Результаты инспекторской проверки оглашались подполковником Даниловым примерно через час. Судя по цвету офицерского лица, подведение результатов сопровождалось обильной дегустацией. Оценки — не ниже «хорошо». А зачитывая слова «Плинов — отлично», подполковник прокомментировал: «За целеустремленность и находчивость. Из вас выйдет хороший офицер, Плинов. Главное — слушайтесь командиров. А ошибки у всех бывают. Ошибся, осознал, компенсировал. Понимаете?»
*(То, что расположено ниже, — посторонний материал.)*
-- ==== Sys2Proof/Machine/Reset.lean ====
section
/-! DEFINITION. The five reset levels: RESET.LEVEL, partition and CORE resets, the DEVICE and COLD resets (14_bringup.md R407 to R414,
R435; 06_loft.md R205; 12_host.md R353, R359, R371). -/

namespace Sys2Proof.Machine

/-! ### DEVICE and COLD (R371, R411 to R413, R435) -/

/-- Writes and other requests in the HBM controllers at a DEVICE reset: a write whole in a queue completes, every other write is discarded
whole and counted (R412). A floor reduction counts as a discarded write (DEDUCED, log 46). -/
def channelDrain (s : State) : State × Nat :=
  let whole := fun (r : HbmReq) => r.isWrite && !isAdder r && decide (r.data.length = 64)
  let queued := s.hbm.chans.flatMap (fun e => (e.2.queue ++ e.2.side).foldr insertReq [])
  let ports := s.hbm.chans.flatMap (fun e => e.2.input)
  ((queued.filter whole).foldl (fun st r => hbmStoreBlock r.addr r.data r.poisoned st) s,
   (queued.filter (fun r => !whole r)).countP (fun r => r.isWrite || isAdder r) + ports.countP (fun r => r.isWrite || isAdder r))

/-- Dirty loft lines: tower and line address (R205). -/
def dirtyLines (s : State) : List (Tower × Nat) :=
  (s.loft.bulk.filter (fun e => decide (e.2.dirty ≠ 0#4))).map (fun e => (e.2.tower, e.1))
    ++ bothTowers.flatMap (fun t => (s.loft.tw.get t).wb.flatMap (fun e =>
      (e.2.filter (fun w => decide (w.dirty ≠ 0#4))).map (fun w => (t, w.la))))

/-- A line lies in the cellar of a tower. -/
def inCellar (s : State) (u : Tower) (la : Nat) : Bool := meets (la * 256) 256 (s.hbm.cellar.get u)

/-- The cellar of a tower is untrusted after a DEVICE reset that discards these lines (R344). -/
def cellarLost (s : State) (ls : List (Tower × Nat)) (u : Tower) : Bool :=
  (s.twin.get u).untrusted || ls.any (fun l => inCellar s u l.2)

/-- Transfers that a DEVICE reset completes with fault status (log 46). -/
def transfersInFlight (s : State) : Nat :=
  s.eng.runs.length + s.press.queues.t0.length + s.press.queues.t1.length
    + ((s.cores.cores.map (fun e => e.2.copies.length)).foldl (· + ·) 0)

/-- Zone of a latched thermal shutdown. -/
def latchedZone (s : State) : Nat := (s.mod.latch.map (·.1)).getD 0xFF

/-- Its reading. -/
def latchedC (s : State) : Nat := (s.mod.latch.map (·.2)).getD 0

/-- Bits of the towers whose cellars are untrusted. -/
def untrustedBits (f : Tower → Bool) : Nat := (if f .t0 then 1 else 0) + (if f .t1 then 2 else 0)

/-- The report of a DEVICE reset (Table 14.13). -/
def deviceReport (source dropped : Nat) (s : State) : ResetReport :=
  let ls := dirtyLines s
  let of := fun (t : Tower) => ls.filter (fun l => decide (l.1 = t))
  let disc := fun (t : Tower) => (of t).length
  let cel := fun (t : Tower) => ((of t).filter (fun l => inCellar s .t0 l.2 || inCellar s .t1 l.2)).length
  { level := 3, source := source, untrusted := untrustedBits (cellarLost s ls), thermZone := latchedZone s
    thermC := latchedC s, stacksLost := 0,
    discarded := ⟨disc .t0, disc .t1⟩, cellarDisc := ⟨cel .t0, cel .t1⟩, faulted := transfersInFlight s, writesDropped := dropped }

/-- What a tower's twin keeps: the ring of received records, HOLDING with MIRROR_TICK, and the untrusted mark (R332, R344). -/
def twinKept (w : Twin) (lost : Bool) : Twin :=
  { Twin.off with holding := w.holding, mirrorTick := w.mirrorTick, ringRx := w.ringRx, untrusted := lost }

/-- A stack in self-refresh, not yet confirmed. -/
def Stack.asleep (x : Stack) : Stack := { Stack.fresh with selfRefresh := true, lost := x.lost }

/-- The state after a DEVICE reset, at time zero of bring-up: what Table 14.1 keeps, and State.reset for the rest. -/
def afterDevice (r : ResetReport) (lost : Tower → Bool) (s : State) : State :=
  { State.reset with
    freeCtr := s.freeCtr, mod := s.mod, flash := s.flash, fuses := s.fuses, out := s.out, pending := s.pending
    host := { HostSt.reset with
      mbArea := s.host.mbArea, stale := s.host.stale, own := s.host.own, doneSum := s.host.doneSum, handed := s.host.handed
      taken := s.host.taken, msixTable := s.host.msixTable, msixPba := s.host.msixPba, pcie := { s.host.pcie with linkUp := false } }
    ev := s.ev
    hbm := { HbmSt.reset with
      mem := s.hbm.mem, marks := s.hbm.marks, rate := s.hbm.rate, failedPins := s.hbm.failedPins
      hbmStacks := s.hbm.hbmStacks.map (fun e => (e.1, e.2.asleep)) }
    twin := ⟨twinKept s.twin.t0 (lost .t0), twinKept s.twin.t1 (lost .t1)⟩
    trust := { TrustSt.reset with key2Count := s.trust.key2Count }
    therm := { State.reset.therm with closed := s.therm.closed }
    boot := { BootSt.reset with running := true, cold := false, report := r, calHeld := true } }

/-- A DEVICE reset: every owned mailbox completes with DEVICE_FAULT, armed and running jobs send FAULT, the HBM queues drain and dirty
lines are discarded (R412). -/
def deviceReset (source : Nat) (s : State) : State :=
  let s1 := failMailboxes stDeviceFault s
  let (s2, dropped) := channelDrain s1
  let r := deviceReport source dropped s2
  let lost := cellarLost s2 (dirtyLines s2)
  let s3 := (s2.jobs.jobs.map (·.1)).foldl (fun st j => tickFault j evTickFault 7 st) s2
  afterDevice r lost (rehome false s3)

/-- A COLD reset: flash, fuses and the always-on module state stay (R407, R413). A tower closed by a bond drop is measured again at S3
(R404). -/
def coldReset (source : Nat) (running : Bool) (s : State) : State :=
  { State.reset with
    freeCtr := s.freeCtr, mod := s.mod, flash := s.flash, fuses := s.fuses, out := s.out, pending := s.pending
    trust := { TrustSt.reset with key2Count := s.trust.key2Count }
    therm := { State.reset.therm with closed := s.therm.closed }
    boot := { BootSt.reset with
      running := running
      report := { ResetReport.cold with source := source, thermZone := latchedZone s, thermC := latchedC s } } }

/-- DEV_RESET_KEY: a write of the key to DEV_RESET (R359). Any other value does nothing. -/
def devResetKey (v : BitVec 32) (s : State) : State := if barOk s ∧ v = 0x0000D15E#32 then deviceReset 1 s else s

def execDevResetKey (value : BitVec 32) (s : State) : Host.Outcome State Fault Refusal := .next (devResetKey value s)

/-- PERST_ASSERT: a COLD reset while the rail is on, and the rail stays on (R353, R489). -/
def perstAssert (s : State) : State :=
  let s1 := s.onMod (fun m => { m with perst := true })
  if s.mod.rail ∧ !s.mod.perst then coldReset 2 false s1 else s1

def execPerstAssert (s : State) : Host.Outcome State Fault Refusal := .next (perstAssert s)

/-- STACK_SELF_REFRESH_TIMEOUT: a stack that has not confirmed self-refresh entry within 1 ms of a DEVICE reset is lost, and so is the trust
in its tower's cellars (R413). -/
def stackTimeout (stack : Nat) (s : State) : State :=
  match tabGet s.hbm.hbmStacks stack with
  | some x =>
    if s.boot.running ∧ !s.boot.cold ∧ s.boot.stage = 0 ∧ x.selfRefresh ∧ !x.lost then
      let t := towerOfStack stack
      let s1 := (s.onHbm (fun h => { h with hbmStacks := tabPut h.hbmStacks stack { x with lost := true } })).onTwin
        (fun p => p.mod t (fun w => { w with untrusted := true }))
      s1.onBoot (fun b => { b with report := { b.report with
        stacksLost := b.report.stacksLost ||| 2 ^ stack
        untrusted := b.report.untrusted ||| 2 ^ towerNum t } })
    else s
  | none => s

def execStackSelfRefreshTimeout (stack : Nat) (s : State) : Host.Outcome State Fault Refusal := .next (stackTimeout stack s)

/-! ### Partition resets (R205, R409, R410) -/

/-- A sheaf item that the units hold. -/
def itemInFlight (i : Item) : Bool :=
  match i.st with
  | .waiting => false
  | .eligible => false
  | .queued => true
  | .notice => true
  | .running => true
  | .written => true
  | .done => false
  | .faulted => false
  | .stopped => false

/-- Sheaf items of a job in flight. -/
def jobInFlight (j : Job) : Nat :=
  let n := fun (o : Option Sheaf) => match o with
    | some sh => sh.items.countP itemInFlight
    | none => 0
  n j.sheaf + n j.next

/-- Jobs of a partition. -/
def jobsOfPartition (s : State) (partition : Nat) : List Job :=
  (s.jobs.jobs.map (·.2)).filter (fun j => decide (partition = 0 ∨ partition = j.partition))

/-- End a taken command with DEVICE_FAULT, and what it has under way (R409 step 1). -/
def abandon (c : Cmd) (s : State) : State :=
  let s1 := bindFail c.mb stDeviceFault s
  let s2 := bothTowers.foldl (fun st t => if (st.twin.get t).restore.map (·.mb) = some c.mb then restoreEnd t stDeviceFault st else st) s1
  let s3 := (s2.onLoft (fun x => { x with waiting := tabDel x.waiting c.mb })).onObs (fun o => { o with
    dumps := o.dumps.filter (fun d => decide (d.mb ≠ c.mb)) })
  let s4 := s3.onJobs (fun j => { j with jobs := j.jobs.map (fun e =>
    (e.1, if e.2.admission.map (·.mb) = some c.mb then { e.2 with admission := none } else e.2)) })
  if (tabGet s4.host.taken c.mb).isSome then complete c stDeviceFault [] s4 else s4

/-- Start a COMPUTE or TOWER reset: started press reductions finish, jobs fault, their commands end, and the reset runs until
PARTITION_RESET_END (R173, R409). -/
def startPartReset (c : Cmd) (tower : Bool) (partition : Nat) (s : State) : State :=
  let js := jobsOfPartition s partition
  let n := ((js.filter (fun j => decide (j.state = .armed ∨ j.state = .running))).map jobInFlight).foldl (· + ·) 0
  let p : PartReset := { mb := c.mb, towerLevel := tower, partition := partition, startNs := s.nowNs, faultedItems := n }
  let s0 := (towersOfPartition partition).foldl (fun st t => finishReductions t st) (markStarted c s)
  let s1 := js.foldl (fun st j => tickFault j.id evTickFault 6 st) s0
  let mine := (s1.host.taken.map (·.2)).filter (fun x => decide (x.mb ≠ c.mb ∧ x.opcode ≠ 0x0102 ∧ x.job ≠ 0)
    && js.any (fun j => decide (j.id = x.job)))
  (mine.foldl (fun st x => abandon x st) s1).onBoot (fun b => { b with part := some p })

/-- Cores that fail the runtime's check leave service: they enter the flash map and the tower's cores are numbered anew (R425). -/
def mapOutCores (sub : Nat) (failed : List (Tower × Nat)) (s : State) : State :=
  let gone := bothTowers.flatMap (fun t => ((s.boot.coreMap.get t).filter (fun p => failed.contains (t, p))).map (fun p => (t, p)))
  { s with
    boot := { s.boot with
      coreMap := ⟨s.boot.coreMap.t0.filter (fun p => !failed.contains (.t0, p)), s.boot.coreMap.t1.filter (fun p => !failed.contains (.t1, p))⟩ }
    flash := { s.flash with defects := s.flash.defects ++ gone.map (fun x => ⟨1, true, towerNum x.1, 5, x.2, sub⟩) } }

/-- Bytes a write-back of towers carries: those of the dirty lines whose path has not faulted. -/
def towersDirtyBytes (ts : List Tower) (s : State) : Nat :=
  ((s.loft.bulk.filter (fun e => ts.contains e.2.tower && !pathFaulted s e.1)).map (fun e => dirtyBytes e.2.dirty)).foldl (· + ·) 0
    + ((ts.flatMap (fun t => (s.loft.tw.get t).wb.flatMap (fun e =>
      (e.2.filter (fun w => !pathFaulted s w.la)).map (fun w => dirtyBytes w.dirty)))).foldl (· + ·) 0)

/-- A TOWER reset of a loft: its bays are unpinned and lost, frame tables and predictors are initial, and the tick's counts and staging
restart (R205, R410). -/
def resetLoft (t : Tower) (s : State) : State :=
  let bays := (s.loft.bays.filter (fun e => decide (e.1 / 4096 = towerNum t))).map (·.1)
  let s1 := (bays.foldl (fun a b => unpinBay b a) (s, ([] : List Nat), 0)).1
  s1.onLoft (fun x => { x with
    tw := x.tw.mod t (fun w => { LoftT.empty with
      retired := w.retired }) })

/-- What a TOWER reset does beyond COMPUTE (R410). -/
def towerLevelEnd (ts : List Tower) (s : State) : State :=
  (ts.foldl (fun st t => restartSamples t (resetLoft t st)) s).onGate (restartRates ts)

/-- Result of RESET.LEVEL (Table 14.4). -/
def resetResult (us discarded wb faulted : Nat) : List Byte :=
  leBytes us 4 ++ leBytes discarded 4 ++ leBytes wb 8 ++ leBytes faulted 4 ++ leBytes 0 4

/-- PARTITION_RESET_END: the cores have drained, the lofts have acted, the dies are reset, the runtime is in every core again (R409 steps 3
to 6). Dirty lines whose path has faulted are discarded and counted (R205). -/
def partitionResetEnd (at_ : Nat) (failed : List (Tower × Nat)) (s : State) : State :=
  match s.boot.part with
  | none => s
  | some p =>
    let ts := towersOfPartition p.partition
    let s1 := drainCores ts (s.timeTo at_)
    let (f, lost) := ts.foldl (fun a t => flushTower t a) (s1, 0)
    let s2 := clearCores ts f
    let s3 := if p.towerLevel then towerLevelEnd ts s2 else s2
    let s4 := (mapOutCores 2 (failed.filter (fun x => ts.contains x.1)) s3).onBoot (fun b => { b with part := none })
    match startedCmd s4 p.mb 0x0700 with
    | some c => complete c stDone (resetResult (timeUs s4.nowNs p.startNs) lost (towersDirtyBytes ts s1) p.faultedItems) s4
    | none => s4

def execPartitionResetEnd (at_ : Nat) (failedCores : List (Tower × Nat)) (s : State) : Host.Outcome State Fault Refusal :=
  .next (partitionResetEnd at_ failedCores s)

/-- CORE_RESET_END: the core's registers, crews, local memory, L1R, copies and barriers are clear (R407). -/
def coreResetEnd (at_ : Nat) (s : State) : State :=
  match s.boot.coreReset with
  | none => s
  | some (mb, core, start) =>
    let s1 := s.timeTo at_
    let s2 := (onCore core (fun k => { Core.empty with held := k.held }) s1).onBoot (fun b => { b with coreReset := none })
    match startedCmd s2 mb 0x0700 with
    | some c => complete c stDone (resetResult (timeUs s2.nowNs start) 0 0 0) s2
    | none => s2

def execCoreResetEnd (at_ : Nat) (s : State) : Host.Outcome State Fault Refusal := .next (coreResetEnd at_ s)

/-! ### RESET.LEVEL (R411, R414) -/

/-- A job of a core's tower is ARMED or RUNNING. -/
def coreBusy (s : State) (core : Nat) : Bool := match jobOfTower s (towerOf (core / 128)) with
  | some j => decide (j.state = .armed ∨ j.state = .running)
  | none => false

/-- A logical core ID of the device (R72). -/
def coreExists (s : State) (core : Nat) : Bool := (enabledCores s (towerOf (core / 128))).contains core

/-- RESET.LEVEL. -/
def resetLevel (c : Cmd) (s : State) : State :=
  let lv := par c 0 1; let p := par c 1 1; let core := par c 2 2
  judged c
    [(decide (c.length ≠ 8), stBadLength),
     (hdrBad c || decide (3 < lv) || parRes c 4 4
        || (if lv = 1 ∨ lv = 2 then decide (2 < p) || decide (s.jobs.partMode = 0 ∧ p ≠ 0) else decide (p ≠ 0))
        || (if lv = 0 then !s.boot.recovery && !coreExists s core else decide (core ≠ 0)), stBadField),
     (decide (lv ≠ 3) && (s.boot.recovery || decide (s.gate.pwr = .rest ∨ s.gate.pwr = .dark) || (decide (lv = 0) && coreBusy s core)), stWrongState),
     (s.boot.part.isSome || s.boot.coreReset.isSome, stBusy)]
    s
    (if lv = 3 then deviceReset 0 (complete c stDone [] s)
     else if lv = 0 then (markStarted c s).onBoot (fun b => { b with coreReset := some (c.mb, core, s.nowNs) })
     else startPartReset c (decide (lv = 2)) p s)

def execResetLevel (mb : Nat) (s : State) : Host.Outcome State Fault Refusal := .next (runCmd 0x0700 mb resetLevel s)

end Sys2Proof.Machine
end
На следующий день Паша заглянул на кафедру, сжимая обернутую свежей газетой бутылку коньяка. Данилов отечески покивал, но заставил отнести коньяк капитану. Капитан возмутился. Данилов попросил подождать, пригласил капитана в соседний кабинет, и до Паши донеслись обрывки бархатного подполковничьего монолога: «Вам следует осознать... Традиции и преемственность... Наследники и продолжатели... Взаимоуважение старших и младших товарищей по оружию... Не что иное, как дань любви бойца к командиру...» Из соседнего кабинета капитан вышел один, взял коньяк, крякнул, дернул щекой и неожиданно сиплым голосом проговорил:

— Благодарю за службу, курсант, вы свободны.

3.

Военная кафедра со временем испортилась. Её перевели в большее помещение, по коридорам замелькали суетливые лейтенанты, прогульщики перевелись, а наглядная агитация утратила былой аристократизм, превратившись в типографски штампованные стенды. Но это случилось уже после того, как подполковник Данилов получил новое назначение, а Павел Плинов закончил институт с присвоением звания «лейтенант запаса».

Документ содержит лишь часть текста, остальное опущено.